The biggest challenge to the deployment of OpenBTS is that all of the world's cellular spectrum is already licensed, most of it to very big companies. These big companies don't have strong motivation to deploy low-cost services in rural areas. First, their actual cost of operation is fairly high in rural areas. Second, even if that cost of operation could be lowered dramatically, it would create a marketing problem. Solving the first problem will only magnify the second.
Suppose you're "Big Cellular" and you run a GSM network in the developing world. It costs you $4-$8 per subscriber per month to operate, costing less in urban areas and more in rural areas. But the people who actually live in rural areas can only afford about $2/month, so you mostly avoid those areas, unless a major road happens to pass through them, carrying your richer urban customers between cities. Government regulators may pressure you to serve the rural areas, but you can always just show them your balance sheets and argue (honestly, even) that you are already giving the broadest service that can reasonably be expected for a profitable network. Everyone's happy -- expect for the rural poor who, will never get telephone service under this model.
This is all cozy until a disruptive technology makes $2/month rural service a real possibility. If you're Big Cellular, that's not good news. You already have a legacy network that you're still paying for and the new technology is not directly compatible with it. Even if it were compatible, the new technology creates a marketing problem because your urban customers paying $12/month will soon be demanding to know why they can't get $2 service like their country cousins. You can try starting a second brand, but that's very expensive and you fear that your new, cheap brand will simply erode your existing market along the urban-rural edge.
The solution here is to make sure that the new service is not a viable substitute for normal cellular. I'm not saying give the rural poor broken service. I'm saying give them what they really need, which is reliable telephone service at a very low price, which is not the same thing as cellular, even if the "subscriber terminal" was built to be a cellphone.

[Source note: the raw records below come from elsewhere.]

-- ==== Sys2Proof/Machine/Special.lean ====
section
/-!
DEFINITION. The special functions of 06 R98: the exact function value correctly rounded. Each value is computed in fixed
point with at least 256 bits below the argument's own scale and its last bit jammed (the exact value is irrational there);
the exact cases of Table 6.5 are taken out first. No value of a format of 24 significant bits lies within 2^-200 of a
rounding boundary, relatively, so the 256 bits decide the rounding (DEDUCED, notes/assumptions/13.md).
-/
namespace Sys2Proof.Machine
open Sys2Proof Bits

/-- Sum of x^(2k+1)/(2k+1), k < n, in fixed point: `t` is the running power, `x2` the square of x. -/
def atanhSum (p x2 : Nat) : Nat → Nat → Nat → Nat
  | 0, _, _ => 0
  | n + 1, k, t => if t = 0 then 0 else t / (2 * k + 1) + atanhSum p x2 n (k + 1) (t * x2 / 2 ^ p)

/-- atanh of x/2^p, for x ≤ 2^p/3. -/
def fxAtanh (p x : Nat) : Nat := atanhSum p (x * x / 2 ^ p) p 0 x
/-- ln 2 in `p` fraction bits. -/
def fxLn2 (p : Nat) : Nat := 2 * fxAtanh p (2 ^ p / 3)

/-- atan of 1/n, `p` fraction bits: the alternating sum. -/
def atanSum (n2 : Nat) : Nat → Nat → Nat → Int
  | 0, _, _ => 0
  | f + 1, k, t => ((t / (2 * k + 1) : Nat) : Int) - atanSum n2 f (k + 1) (t / n2)
/-- π in `p` fraction bits (Machin). -/
def fxPi (p : Nat) : Nat :=
  (16 * atanSum 25 (p / 4 + 2) 0 (2 ^ p / 5) - 4 * atanSum 57121 (p / 15 + 2) 0 (2 ^ p / 239)).toNat

/-- Sum of x^k/k! from term `t` on. -/
def expSum (p x : Nat) : Nat → Nat → Nat → Nat
  | 0, _, _ => 0
  | f + 1, k, t => if t = 0 then 0 else t + expSum p x f (k + 1) (t * x / 2 ^ p / (k + 1))
/-- e^x for 0 ≤ x < 1, `p` fraction bits. -/
def fxExp (p x : Nat) : Nat := expSum p x (p + 2) 0 (2 ^ p)

/-- Alternating sum of every second term of the exponential series. -/
def trigSum (p x2 : Nat) : Nat → Nat → Nat → Int
  | 0, _, _ => 0
  | f + 1, k, t => if t = 0 then 0 else (t : Int) - trigSum p x2 f (k + 2) (t * x2 / 2 ^ p / ((k + 1) * (k + 2)))
/-- sin x for 0 ≤ x < 2. -/
def fxSin (p x : Nat) : Nat := (trigSum p (x * x / 2 ^ p) p 1 x).toNat
/-- cos x for 0 ≤ x < 2. -/
def fxCos (p x : Nat) : Nat := (trigSum p (x * x / 2 ^ p) p 0 (2 ^ p)).toNat

/-- A positive fixed-point value with its low bits dropped and its last bit jammed. -/
def fxVal (s : Bool) (p v : Nat) : FVal := .fin s (2 * (v / 2 ^ 24) + 1) ((24 : Int) - p - 1)

/-- Fraction bits for an argument m · 2^e. -/
def fxBits (m : Nat) (e : Int) : Nat := 288 + (-((Nat.log2 m : Int) + e)).toNat
/-- m · 2^e in `p` fraction bits (exact when `e ≥ -p`). -/
def fxOf (p m : Nat) (e : Int) : Nat := if 0 ≤ e + p then m * 2 ^ (e + p).toNat else m / 2 ^ (-(e + p)).toNat

/-- 1 with a jammed bit far below: just above, or just below. -/
def nearOne (s above : Bool) : FVal := if above then .fin s (2 ^ 100 + 1) (-100) else .fin s (2 ^ 100 - 1) (-100)

/-- 2^a (R98). -/
def vExp2 : FVal → FVal × BitVec 5
  | .nan _ => (.nan false, 0)
  | .inf s => (if s then .zero false else .inf false, 0)
  | .zero _ => (.fin false 1 0, 0)
  | .fin s m e =>
    let top : Int := (Nat.log2 m : Int) + e
    if top ≥ 12 then (if s then .fin false 1 (-5000) else .fin false 1 5000, 0)
    else if top < -80 then (nearOne false (!s), 0)
    else
      let p := fxBits m e
      let x := fxOf p m e
      -- 2^(-x) = 2^(-n) · 2^(n - x) with n the ceiling
      let n : Nat := if s then (x + 2 ^ p - 1) / 2 ^ p else x / 2 ^ p
      let f : Nat := if s then n * 2 ^ p - x else x - n * 2 ^ p
      let k : Int := if s then -(n : Int) else n
      if f = 0 then (.fin false 1 k, 0)
      else match fxVal false p (fxExp p (f * fxLn2 p / 2 ^ p)) with
        | .fin t q g => (.fin t q (g + k), 0)
        | v => (v, 0)

/-- log2 a (R98). -/
def vLog2 : FVal → FVal × BitVec 5
  | .nan _ => (.nan false, 0)
  | .zero _ => (.inf true, fDivZero)
  | .inf s => if s then (.nan false, fInvalid) else (.inf false, 0)
  | .fin s m e =>
    if s then (.nan false, fInvalid) else
    let l := Nat.log2 m
    let k : Int := (l : Int) + e
    if m = 2 ^ l then (if k = 0 then .zero false else .fin (decide (k < 0)) k.natAbs 0, 0)
    else
      let p := 352
      let num := m * 2 ^ p - 2 ^ l * 2 ^ p
      let frac := 2 * fxAtanh p (num / (m + 2 ^ l)) * 2 ^ p / fxLn2 p
      let v : Int := k * 2 ^ p + frac
      (fxVal (decide (v < 0)) p v.natAbs, 0)

/-- The value of an argument in half-turns: half-turns below it, and the rest as a fraction of 2^p. -/
def halfTurns (p m : Nat) (e : Int) : Nat × Nat :=
  if e ≥ 1 then (0, 0) else ((fxOf p m e) / 2 ^ p % 2, (fxOf p m e) % 2 ^ p)

/-- sin(π a) (R98). -/
def vSin : FVal → FVal × BitVec 5
  | .nan _ => (.nan false, 0)
  | .inf _ => (.nan false, fInvalid)
  | .zero s => (.zero s, 0)
  | .fin s m e =>
    let p := fxBits m e
    let (n, f) := halfTurns p m e
    let sg := s != decide (n = 1)
    if f = 0 then (.zero s, 0)
    else if 2 * f = 2 ^ p then (.fin sg 1 0, 0)
    else
      let g := if 2 * f < 2 ^ p then f else 2 ^ p - f
      (if 4 * g ≤ 2 ^ p then fxVal sg p (fxSin p (g * fxPi p / 2 ^ p))
       else fxVal sg p (fxCos p ((2 ^ p / 2 - g) * fxPi p / 2 ^ p)), 0)

/-- cos(π a) (R98). -/
def vCos : FVal → FVal × BitVec 5
  | .nan _ => (.nan false, 0)
  | .inf _ => (.nan false, fInvalid)
  | .zero _ => (.fin false 1 0, 0)
  | .fin _ m e =>
    let p := fxBits m e
    let (n, f) := halfTurns p m e
    if f = 0 then (.fin (decide (n = 1)) 1 0, 0)
    else if 2 * f = 2 ^ p then (.zero false, 0)
    else if (Nat.log2 m : Int) + e < -80 then (nearOne false false, 0)
    else
      let low := 2 * f < 2 ^ p
      let sg := decide (n = 1) != !low
      let g := if low then f else 2 ^ p - f
      (if 4 * g ≤ 2 ^ p then fxVal sg p (fxCos p (g * fxPi p / 2 ^ p))
       else fxVal sg p (fxSin p ((2 ^ p / 2 - g) * fxPi p / 2 ^ p)), 0)

/-- tanh a (R98). -/
def vTanh : FVal → FVal × BitVec 5
  | .nan _ => (.nan false, 0)
  | .inf s => (.fin s 1 0, 0)
  | .zero s => (.zero s, 0)
  | .fin s m e =>
    let top : Int := (Nat.log2 m : Int) + e
    if top < -80 then (.fin s (m * 2 ^ 100 - 1) (e - 100), 0)
    else if top ≥ 5 then (nearOne s false, 0)
    else
      let p := fxBits m e
      let x := 2 * fxOf p m e
      let k := x / fxLn2 p
      let u := 2 ^ (2 * p) / fxExp p (x - k * fxLn2 p) / 2 ^ k
      (fxVal s p ((2 ^ p - u) * 2 ^ p / (2 ^ p + u)), 0)

end Sys2Proof.Machine
end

The purpose of the new network is to provide basic telephone service in rural areas. You don't need full cellular functionality to do that. For example, maybe you don't implement handovers of active calls between cells. Maybe you don't allow your rural subscribers to roam into "real" cellular networks. If you are really cheap, maybe you even bind each SIM to a specific cell site, eliminating all of the mobility management functions. This functionality already has a name: wireless local loop (WLL). You use GSM like you might use DECT or WiFi, but with much larger service areas and much cheaper handsets.
Operating in WLL mode offers several advantages in this scenario. There is the technical advantage of a much simpler core network, although a carrier can still support roaming for conventional cellular subscribers if it chooses. There is the business advantage of no longer being a direct competitor to legacy cellular networks. And depending on what country you are in, there may be regulatory advantages as well.
If you are Big Cellular, this new low-cost WLL is not a particular threat to your existing business. It serves a market you would rather not deal with. Maybe you can open a new subsidiary to operate WLL networks, or, depending on your local regulations, you can lease your fallow rural spectrum to a WLL carrier. The WLL becomes a modest source of profit. Universal service can be someone else's problem while you, Big Cellular, can do what comes naturally: market ever more complex services to the cities and gouge tourists with crazy roaming fees. Everyone is happy again, and maybe this time we can spread it around a bit more.